I sprayed the Bahia in April and fertilized once in April and then again in May with a total of 500 lbs in acre trying to get the Bermuda to come on strong where the Bahia was. Well problem is it didn't spread as planned, section is about 12 acres and was very thick solid Bahia and around June 1 these weeds came up. I was able to cut it once the first of June and then it rained and these weeds came back and starting July 1 the hogs came and visited me. They've been here since then and I finally cut this patch 2 weeks ago and since then I've killed 20 of the suckers.

Here are the weeds I believe they're after and I would like to know what they are and what I should spray. 
What they're after most to the least;





Damage: 
(Yes this section looks horrible grass wise)


----------



## rjmoses (Apr 4, 2010)

The first picture looks like yellow nutsedge. I can't make out the other two pictures.

Ralph


----------



## Colby (Mar 5, 2012)

rjmoses said:


> The first picture looks like yellow nutsedge. I can't make out the other two pictures.
> 
> Ralph


That's what I was afraid it was... 
The 2nd one I just call water grass but surely that's that the real name


----------



## FarmerCline (Oct 12, 2011)

The first picture looks like yellow nutsedge to me. The other two looks like something else though.....I think there is some of that growing by the creek here but I don't know what it's called.


----------



## TJH (Mar 23, 2014)

picture # 3 is creaping or prostrate spurge.


----------



## somedevildawg (Jun 20, 2011)

Yes on the yellow nutsedge, not sure about them others Colby, spot spray with cadre for the sedge....I hate nutsedge.....that's why I would like a weed wiper, it grows super fast right after cuttin....it'll be 8" tall before the Bermuda has begun to grow....perfect time to wipe. I have a decent amount in one of my fields, I don't worry too much with it....pita


----------



## Colby (Mar 5, 2012)

somedevildawg said:


> Yes on the yellow nutsedge, not sure about them others Colby, spot spray with cadre for the sedge....I hate nutsedge.....that's why I would like a weed wiper, it grows super fast right after cuttin....it'll be 8" tall before the Bermuda has begun to grow....perfect time to wipe. I have a decent amount in one of my fields, I don't worry too much with it....pita


Hogs don't mess with it in y'all's fields? They love that stuff down here


----------



## SilentH (Aug 27, 2014)

Colby, what part of Texas? I have some as well but I have heard it called Sedge? I have 2 gallons of Brash that is supposed to work on them, however have not attacked them as of yet! They are next on my list where I plan on spot spraying from my mule.

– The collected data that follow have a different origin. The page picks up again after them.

-- ==== Sys2Proof/Tests/Slice0.lean ====
section
/-! SUPPORT. Tests by evaluation on small states. Expected values are the vectors of
spec/95_test_vectors.md, named in the comments (S, V, CF, A, M, DP, K), or worked out by hand from the
rule named. At the end, for each statement with hypotheses, states and operands that meet them. -/

set_option maxRecDepth 4000

namespace Sys2Proof.Tests

open Sys2Proof Sys2Proof.Machine

/-! ### Helpers -/

def paramsInclusive : Params :=
  { stackDepth := .bounded 16, blockCopyInclusive := true, vfOrder := .flagLast, font := defaultFont }

def paramsExclusive : Params :=
  { stackDepth := .unbounded, blockCopyInclusive := false, vfOrder := .resultLast, font := defaultFont }

/-- A new engine, its memory in the form `test_constructed_memory` shows; it starts at 0x200. -/
def start : State := { State.construct paramsInclusive with mem := [] }

/-- A new engine with the other value of each parameter. -/
def startExclusive : State := { State.construct paramsExclusive with mem := [] }

theorem test_constructed_memory : (State.construct paramsInclusive).mem = [] ∧ State.reset.mem = [] := by
  decide

def nextOf (o : Host.Outcome State Fault Refusal) : Option State :=
  match o with
  | .next t => some t
  | .fault _ => none
  | .refused _ => none

theorem next_of_nextOf {o : Host.Outcome State Fault Refusal} {t : State} (h : nextOf o = some t) :
    o = .next t := by
  cases o <;> simp_all [nextOf]

/-- The state after one step at the word `w`, placed where the step fetches it. -/
def after (w : Nat) (s : State) : State := (nextOf (step (s.withFetchWord 16 w))).getD s

/-- The state after two steps, with nothing placed. -/
def afterTwo (s : State) : State := (nextOf ((nextOf (step s)).elim (.next s) step)).getD s

/-- What the host's `step()` reports at the word `w`. -/
def report (w : Nat) (s : State) : Option Reply :=
  match hostCall .step (s.withFetchWord 16 w) with
  | .next p => some p.2
  | .fault _ => none
  | .refused _ => none

def V (s : State) (r : Reg) (v : Byte) : State := s.setReg r v
def atIndex (s : State) (a : Word) : State := { s with idx := a }
def atPc (s : State) (a : Word) : State := { s with pc := a }
def bytesAt (s : State) (a : Nat) (bs : List Byte) : State := { s with mem := s.mem.writeBytes a bs }
def lit (s : State) (c : Col) (r : Row) : State := { s with fb := s.fb.toggle c r }
def depth (s : State) (n : Nat) : State := { s with stack := List.replicate n 0x202 }

/-- The columns that are on in row r, by rising number. -/
def onIn (s : State) (r : Row) : List Nat := ((List.finRange 64).filter fun c => s.cell c r).map (·.val)

/-! ### WellFormed refuses the ill-formed terms -/

theorem test_wf_sys_00E0_refused : (Instr.sys 0x0E0).wf = false := by decide
theorem test_wf_sys_00EE_refused : (Instr.sys 0x0EE).wf = false := by decide
theorem test_wf_sys_00E1_accepted : (Instr.sys 0x0E1).wf = true := by decide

http://texasinvasives.org/plant_database/detail.php?symbol=CYEN2


----------



## somedevildawg (Jun 20, 2011)

Colby said:


> Hogs don't mess with it in y'all's fields? They love that stuff down here


Nah just certain times of the year do we have problems with hogs, usually close to the rivers, our hunting land gets hammered with all the corn guys put out for deer....


----------